Lead by example, especially as a diabetic, show others how to by taking care of yourself, don't be a role model, be "the" role model for diabetics!
~Mays~

notgatorbait
notgatorbait 2010-07-15 16:34:45 -0500 Report

Thanks for your support. Some times all it takes is someone on the outside to make everything come into place. They are adults and so am I. I am worth just as much as anyone else. I might not be able to save the world but I sure can save myself. I am ready to get back to taking care of me. Thanks again!

Gabby
GabbyPA 2010-07-15 16:41:27 -0500 Report

You go gator girl!

papashoney
papashoney 2010-07-16 15:20:22 -0500 Report

I find for myself That I tend to neglect me when I am so very busy taking care of others, But I can't help it sometimes like you said caregivers give TLC. The reward is usually knowing that I like have peace because so many people in this world do not.
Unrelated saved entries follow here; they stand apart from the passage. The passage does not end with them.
/-! ### Ethernet and RoCEv2 (spec/16_control_security.md, layouts: log entry 19) -/

/-- Ethernet ports: enable and disable, a loop-back where the port allows, the link up and down, frames by address and VLAN, the clock
stepped; an untagged frame is one of VLAN 0 (R25, R321, R344–R346; what is counted for another MAC: log entry 72). -/
def Obligations.EthernetPorts : Prop :=
  ∀ (s : State) (p : Nat), p < 2 →
    (∀ w v, v < 2 ^ 64 → s.takes w (R.ETH_PORT_CTL p) →
      let d := s.fresh.set (R.ETH_PORT_CTL_PRBS p) (bits v 5 4)
      (s.dev.get (R.ETH_PORT_CTL_ENABLE p) = 0 → bits v 3 1 = s.dev.get (R.ETH_PORT_CTL_LOOP p) →
        Does (.ethPortEnable w p v) s ((d.set (R.ETH_PORT_CTL_ENABLE p) 1).enableUnit (ethUnit p))) ∧
      (s.dev.get (R.ETH_PORT_CTL_ENABLE p) = bits v 0 0 → bits v 3 1 ≠ s.dev.get (R.ETH_PORT_CTL_LOOP p) → bits v 3 1 ≠ 0 →
        s.dev.get (R.ETH_PORT_STATUS_STATE p) = 0 ∨ s.dev.get (R.ETH_PORT_STATUS_STATE p) = 3 →
        Does (.ethLoop w p v) s (((d.set (R.ETH_PORT_CTL_ENABLE p) (bits v 0 0)).set (R.ETH_PORT_CTL_LOOP p) (bits v 3 1)).ethTo p 4)) ∧
      (s.dev.get (R.ETH_PORT_CTL_ENABLE p) = bits v 0 0 → s.dev.get (R.ETH_PORT_STATUS_STATE p) = 2 →
        Does (.ethLoop w p v) s (d.set (R.ETH_PORT_CTL_ENABLE p) (bits v 0 0)))) ∧
    (s.dev.get (R.ETH_PORT_STATUS_STATE p) = 1 ∨ s.dev.get (R.ETH_PORT_STATUS_STATE p) = 3 → s.dev.get (R.ETH_PORT_STATUS_PWR p) = 1 →
      s.dev.get (R.ETH_PORT_STATUS_LANES_GOOD p) = 15 → s.dev.alive = true → Does (.ethLinkUp p) s (s.fresh.ethTo p 2)) ∧
    (s.dev.get (R.ETH_PORT_STATUS_STATE p) = 2 →
      Does (.ethLinkDown p) s ((s.fresh.set (R.ETH_PORT_STATUS_STATE p) 3).raise1 (R.ETH_PORT_ERR_LINK_DOWN p) p)) ∧
    (s.dev.get (R.ETH_PORT_STATUS_STATE p) = 1 → Does (.ethLinkDown p) s (s.fresh.ethTo p 3)) ∧
    (∀ w v, v < 2 ^ 64 → s.takes w (R.ETH_PTP_STEP p) →
      Does (.ptpStep w p v) s (s.fresh.set (R.ETH_PTP_TIME_NS p) ((s.dev.get (R.ETH_PTP_TIME_NS p) + v) % 2 ^ 64))) ∧
    (∀ f full, s.fresh.ethUp p = true → 14 ≤ f.length →
      let d := s.fresh.count (R.ETH_PORT_FRAMES_RX p) 1
      -- a VLAN that the port does not list
      (beAt f 12 2 = 0x8100 → d.vlanListed p (beAt f 14 2 % 4096) = false →
        Does (.ethFrame p f full) s ((d.count (R.ETH_PORT_LIMIT_VLAN_DROP p) 1).raise1 (R.ETH_PORT_ERR_LIMIT_VLAN p) (beAt f 14 2 % 4096))) ∧
      (beAt f 12 2 ≠ 0x8100 → d.vlanListed p 0 = false →
        Does (.ethFrame p f full) s ((d.count (R.ETH_PORT_LIMIT_VLAN_DROP p) 1).raise1 (R.ETH_PORT_ERR_LIMIT_VLAN p) 0)) ∧
      -- a frame for another MAC that is no group address
      (beAt f 12 2 ≠ 0x8100 → d.vlanListed p 0 = true → beAt f 0 6 ≠ d.get (R.ETH_PORT_MAC_MAC p) → bitAt (beAt f 0 1) 0 = false →
        Does (.ethFrame p f full) s ((d.count (R.ETH_PORT_LIMIT_MAC_DROP p) 1).raise1 (R.ETH_PORT_ERR_LIMIT_MAC p) p)) ∧
      -- a frame to this port that carries no UDP
      (beAt f 12 2 ≠ 0x8100 → d.vlanListed p 0 = true → beAt f 0 6 = d.get (R.ETH_PORT_MAC_MAC p) → udpOf (beAt f 12 2) (f.drop 14) = none →
        Does (.ethFrame p f full) s (d.rawRx p f (beAt f 12 2 = 0x88F7) full)) ∧
      -- a RoCEv2 packet waits for its queue pair
      (∀ sp m ip ecn, beAt f 12 2 ≠ 0x8100 → d.vlanListed p 0 = true → beAt f 0 6 = d.get (R.ETH_PORT_MAC_MAC p) → udpOf (beAt f 12 2) (f.drop 14) = some (sp, 4791, m, ip, ecn) →
        ecn ≠ 3 → Does (.ethFrame p f full) s { d with eth := { d.eth with inbox := d.eth.inbox ++ [(p, m.take (m.length - 4), false)] } }))

/-- Work requests leave a queue pair in order: each operation that may begin sends its packets from the next PSN on; one whose data cannot
be read completes with its status (R347, R348). -/
def Obligations.WorkBegins : Prop :=
  ∀ (s : State) (q i : Nat) (x : Wqe) (d : Dev) (st : Nat) (pkts : List (List Byte)),
    let u := s.fresh.qp q
    u.sq.findIdx? (fun w => w.psn.isNone && w.done.isNone) = some i → u.sq[i]? = some x → s.fresh.qpReady q = true →
    s.fresh.ethUp (s.fresh.qpPort q) = true →
    ((u.sq.take i).countP fun (y : Wqe) => y.opc = 5 && y.done.isNone) < 16 →
    (bitAt x.flags 1 = true → ((u.sq.take i).countP fun (y : Wqe) => y.opc = 5 && y.done.isNone) = 0) →
    s.fresh.wqeWaits x = false → s.fresh.wqePackets q x u.nextPsn 0 = (d, st, pkts) →
    let n := psnsOf x.len
    let e := if st ≠ 0 then d.setQp q { u with sq := u.sq.set i { x with done := some st } }
      else pkts.foldl (fun (d : Dev) b => d.qpEmit q b)
        (d.setQp q { u with sq := u.sq.set i { x with psn := some (u.nextPsn, n) }, nextPsn := add24 u.nextPsn n })
    (x.opc = 1 → Does (.send q) s e) ∧ (x.opc = 2 → Does (.sendImm q) s e) ∧ (x.opc = 3 → Does (.rdmaWrite q) s e) ∧
      (x.opc = 4 → Does (.writeImm q) s e) ∧ (x.opc = 5 → Does (.rdmaRead q) s e)

/-- The queue pairs' other events: a token releases a list's next request, a done request completes, a timeout retries or fails, a packet
reaches its queue pair, a CNP and the rates at an interval's end (R347–R350). -/
def Obligations.QueuesServe : Prop :=
  ∀ (s : State) (k q : Nat),
    (let p := s.dev.get (R.ETH_XFER_W0_PORT k)
     let c := s.dev.get (R.ETH_XFER_W1_CHANNEL k)
     let cnt := s.dev.get (R.ETH_XFER_W1_COUNT k)
     let i := s.dev.get (R.ETH_XFER_W2_ISSUED k)
     k < 32 → s.dev.flag (R.ETH_XFER_W0_ENABLE k) = true → cnt ≠ 0 → s.fresh.tokens c ≠ 0 → chanKind (s.fresh.chan c) = 0 →
      chanConsumer (s.fresh.chan c) = 0x7000 + p → s.dev.alive = true →
      ∀ d ok, s.fresh.takeWork p (s.dev.get (R.ETH_XFER_W0_BASE k) + 64 * (i % cnt)) = (d, ok) →
        Does (.xferRelease k) s (if ok then (d.takeTokens c 1).set (R.ETH_XFER_W2_ISSUED k) ((i + 1) % 2 ^ 32) else d)) ∧
    (∀ x rest st, (s.fresh.qp q).sq = x :: rest → x.done = some st → s.dev.alive = true →
      let d := s.fresh.setQp q { s.fresh.qp q with sq := rest }
      (bitAt x.flags 0 = true →
        Does (.wrComplete q) s (((d.cqPut (d.qpPort q) x.cq x.user q x.opc st x.len x.imm).postSig x.sig).postLists)) ∧
      (bitAt x.flags 0 = false → Does (.wrComplete q) s (d.postSig x.sig).postLists)) ∧
    (s.fresh.qpReady q = true → (s.fresh.qp q).ackPsn ≠ (s.fresh.qp q).nextPsn → s.dev.alive = true →
      ((s.fresh.qp q).retries < s.dev.get (R.ETH_QP_W6_RETRY_MAX q) →
        Does (.roceRetransmitTimeout q) s ((s.fresh.setQp q { s.fresh.qp q with retries := (s.fresh.qp q).retries + 1 }).goBack q)) ∧
      (s.dev.get (R.ETH_QP_W6_RETRY_MAX q) ≤ (s.fresh.qp q).retries → Does (.roceRetransmitTimeout q) s (s.fresh.qpFail q 3))) ∧
    (∀ p m ce, s.dev.eth.inbox[k]? = some (p, m, ce) → beAt m 5 3 = q → s.dev.alive = true →
      let d : Dev := { s.fresh with eth := { s.dev.eth with inbox := s.dev.eth.inbox.eraseIdx k } }
      (∀ free rtt, beAt m 0 1 ≠ 0x81 → s.fresh.roceWaits q m = false → d.qpReady q = true → d.qpPort q = p → 12 ≤ m.length →
        Does (.rocePacket k free false rtt) s (d.roceIn q m free rtt)) ∧
      (∀ free gap rtt, beAt m 0 1 ≠ 0x81 → s.fresh.roceWaits q m = false → d.qpReady q = false → Does (.rocePacket k free gap rtt) s d) ∧
      (∀ free gap rtt, beAt m 0 1 ≠ 0x81 → s.fresh.roceWaits q m = true → Does (.rocePacket k free gap rtt) s s.fresh) ∧
      (beAt m 0 1 = 0x81 → d.qpReady q = true →
        let e := d.count (R.ETH_PORT_ROCE_CNP_RX p) 1
        e.qpReady q = true → Does (.cnp k) s (e.setQp q { e.qp q with cnp := true }))) ∧
    Does .ccInterval s ((List.range 256).foldl (fun (d : Dev) q =>
      if !d.qpReady q then d
      else
        let u := d.qp q
        let r := ccRate (d.get (R.ETH_QP_W4_RATE_MBPS q)) u.clean (d.get (R.ETH_QP_W7_BASE_RTT_NS q)) (d.get R.ETH_CC2_RMIN_MBPS)
          (d.get (R.ETH_QP_W4_RMAX_MBPS q)) (d.get R.ETH_CC2_STEP_MBPS) (d.get R.ETH_CC_BETA_SHIFT) (d.get R.ETH_CC_DELAY_TH_NS) u.cnp u.rttMax
        (d.set (R.ETH_QP_W4_RATE_MBPS q) r.1).setQp q { u with cnp := false, clean := r.2, rttMax := 0 }) s.fresh) ∧
    Does .baseRttReset s ((List.range 256).foldl (fun (d : Dev) q => d.set (R.ETH_QP_W7_BASE_RTT_NS q) 0) s.fresh) ∧
    -- the rate never leaves its bounds, and falls on a CNP (R350)
    (∀ r c base rmin rmax step shift th cnp rtt, rmin ≤ rmax → rmin ≤ r → r ≤ rmax →
      rmin ≤ (ccRate r c base rmin rmax step shift th cnp rtt).1 ∧ (ccRate r c base rmin rmax step shift th cnp rtt).1 ≤ rmax ∧
      (cnp = true → (ccRate r c base rmin rmax step shift th cnp rtt).1 ≤ r))

/-- The test port (R353): boundary-scan instructions drive the pins and shift; a private one acts as BYPASS and is reported while TEST_ENABLE
is 0, and stops by name while it is 1, since what it then reaches is not described. -/
def Obligations.TestPort : Prop :=
  ∀ (s : State) (b n : Nat),
    let bypass : Dev := { s.dev with jtag := { s.dev.jtag with drive := 0 }, out := [.tdo (2 * b)] }
    Does (.bypass b) s bypass ∧
    Does .idcode s { s.dev with jtag := { s.dev.jtag with drive := 0 }, out := [.tdo (s.dev.get R.SEC_JTAG_IDCODE)] } ∧
    (∃ x k, Does (.samplePreload b) s { s.dev with freeCtr := k, jtag := ⟨b, 0⟩, out := [.tdo x] } ∧
      Does (.extest b) s { s.dev with freeCtr := k, jtag := ⟨b, 1⟩, out := [.tdo x] } ∧
      Does (.extestPulse b) s { s.dev with freeCtr := k, jtag := ⟨b, 2⟩, out := [.tdo x] } ∧
      Does (.extestTrain b) s { s.dev with freeCtr := k, jtag := ⟨b, 3⟩, out := [.tdo x] }) ∧
    (s.dev.testEnable = false → Does (.scanDebug b) s (bypass.raise1 R.SEC_ERR_JTAG_DENIED 0) ∧ Does (.coreDebug b) s (bypass.raise1 R.SEC_ERR_JTAG_DENIED 0) ∧
      Does (.ieee1500Access n b) s (bypass.raise1 R.SEC_ERR_JTAG_DENIED 0)) ∧
    (s.dev.testEnable = true → exec (.scanDebug b) s = .refused .testPort ∧ exec (.coreDebug b) s = .refused .testPort ∧
      exec (.ieee1500Access n b) s = .refused .testPort)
When it becomes to much or stressful I can't be of help to anyone.
It becomes " I am not much , but I am all I think about" LOL But true.

I am new to this site and many Thanks to all who has reached out to me
Including you Miss Gabby,
Namaste,
Billie Baker

Gabby
GabbyPA 2010-07-17 17:05:54 -0500 Report

Glad you are here and I do hope that you will find the support you need here. We all have to learn to say "no" sometimes.

Gabby
GabbyPA 2010-07-15 16:17:19 -0500 Report

When we are the caregivers, we often forget that we need to be taken care of as well. You are not a failure, you are a woman of compassion. Sometimes it takes a toll and you have to learn to do for yourself as well.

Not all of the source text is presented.